If you want to talk Fleet Carriers the UK built 4 I think during the war. The United States built 36 Fleet Aircraft Carriers The Japanese did not build a single capital ship after Pearl Harbor. Not one capital ship of which construction was begun after Dec 7 1941, was deliver to the Japanese Navy during WWII.
from @MichaelB76 - Quite a few errors in your production tables I'm afraid. The total aircraft listed for Britain is less than the number of fighters and bombers.
Fixed that thank you.
from @MichaelB76 Also, the UK and US did not produce 20+ battleships, that was the total size our their fleets, mostly ships of WW1 vintage. I can't make any sense of the Naval forces table on Wikipedia, it's pretty mixed up. – MichaelB76
I just looked into the United States numbers. It appears the original source of 23 battleships is accurate broadly. With two caveats. (1) They include Battle Cruisers as Battleships, which the Washington Naval Treaty of 1922 equated with battleships calling them both "capital ships".
Washington Naval Treaty, London Naval Treaty, and Second London Naval Treaty all equate Battle Cruisers and Battleships.
Washington Naval Treaty
- A ten-year pause or "holiday" of the construction of capital ships (battleships and battlecruisers), including the immediate suspension of all building of capital ships.
- Capital ships (battleships and battlecruisers) were limited to 35,000 tons standard displacement and guns of no larger than 16-inch calibre. (Articles V and VI)
(2) Second caveat and this is a big one, It doesn't distinguish between ships which were commissioned into service and ships which were ordered by congress but were never commissioned into service because production was canceled.

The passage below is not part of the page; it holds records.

-- ==== Sys2Proof/Machine/Fetch.lean ====
section
/-! DEFINITION. How the next request is taken from the request stream. The bus has no program counter and fetches
nothing itself (10_state.md R22): the callers' requests wait in the state's input, in the order the host chose
(20_memory.md R73), and a step serves the first of them. -/

namespace Sys2Proof.Machine

/-- The request stream after an instruction was read from its first piece: the bytes after it stay first. -/
def restOfInput (q : Request) (rest : List Byte) (qs : List Request) : List Request :=
  if rest.isEmpty then qs else { q with bytes := rest } :: qs

/-- The state in which a request runs: it is taken from the stream, and it has returned nothing yet. -/
def afterFetch (input : List Request) (s : State) : State :=
  { s with input := input, reply := .none }

/-- The state after a request that spells nothing: marked refused, nothing else changed (30_encoding.md R86). Its piece
of the stream is dropped, since its end is unknown. -/
def refuseRequest (qs : List Request) (s : State) : State :=
  { afterFetch qs s with refused := true }

/-- The request of a table word, without the zero bytes after it. -/
def fetchRequest (nbits w : Nat) : Request :=
  let q := tableRequest nbits w
  match decode q with
  | .ok (_, rest) => { q with bytes := q.bytes.take (q.bytes.length - rest.length) }
  | .error _ => q

/-- Places the request of a table word first in the stream. -/
def placeRequest (q : Request) (s : State) : State :=
  { s with input := q :: s.input }

end Sys2Proof.Machine
end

List of American "Battleships" who's production was awarded by congress
North Carolina Class
(1) USS North Carolina commissioned 9 April 1941
(2) USS Washington commissioned 15 May 1941
South Dakota Class
(3)USS South Dakota
(8)USS New Jersey
(11)USS Illinois (production cancelled)
(12)USS Kentucky Laid down March 1942, launched January 20, 1950, never commissioned
Montana Class ( All were cancelled before delivery )
(13)USS Montana, (production cancelled)
(14)USS Ohio (production cancelled)
(15)USS Maine (production cancelled)
(16)USS New Hampssure (production cancelled)
(17)USS Louisiana (production cancelled)
Alaska Class (Battle Cruiser)
(18) USS Alaska Commissioned June 1944
(19) USS Guam commissioned sept 1944
(20) USS Hawaii launched 3 November 1945, never commissioned
(21) USS Philiippines
(22) USS Puerto Rico
(23) USS Samoa
Alaska Class Cruiser
USS Philippines (CB-4), Puerto Rico (CB-5), and Samoa (CB-6) were planned as the fourth, fifth, and sixth ships of the class, respectively. All three ships were to be built at Camden, New Jersey, but they were cancelled before construction could begin.